Familiarize yourself with the following.


## Antithetic Sampling

Suppose estimator $\hat \theta_1$ and $\hat \theta_2$ have $E[\hat \theta_1] = E[\hat \theta_2] = \theta$ and correlation $\rho = \frac{Cov(\hat \theta_1, \hat \theta_2)}{\sigma_{\hat \theta_1}\sigma_{\hat \theta_2}}$. 

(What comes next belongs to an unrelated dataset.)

-- ==== Sys2Proof/Machine/Dispatch.lean ====
section
/-! DEFINITION. The dispatch: one arm per row of the opcode table. -/

namespace Sys2Proof.Machine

If (for simplicity of demonstration) $\sigma_{\hat \theta_1}^2=\sigma_{\hat \theta_2}^2=\frac{\sigma^2}{n}$ then 

$$
\begin{align*}
\text{Var}\left(\frac{\hat \theta_1+\hat \theta_2}{2}\right) = {} & \frac{\text{Var}(\hat \theta_1)+\text{Var}(\hat \theta_2)}{4} + \frac{2\text{Cov}(\hat \theta_1, \hat \theta_2)}{4} \\
= {} & \frac{\sigma^2}{2n} + \frac{\frac{\sigma}{\sqrt{n}}\frac{\sigma}{\sqrt{n}}\rho}{2} = \frac{(1+\rho)\sigma^2}{2n}
\end{align*}$$

If $\rho<0$ then 
$\text{Var}\left(\frac{\hat \theta_1+\hat \theta_2}{2}\right) = \frac{(1+\rho)\sigma^2}{2n}$
is less than $\text{Var}(\hat \theta_1)$ and $\text{Var}(\hat \theta_2)$.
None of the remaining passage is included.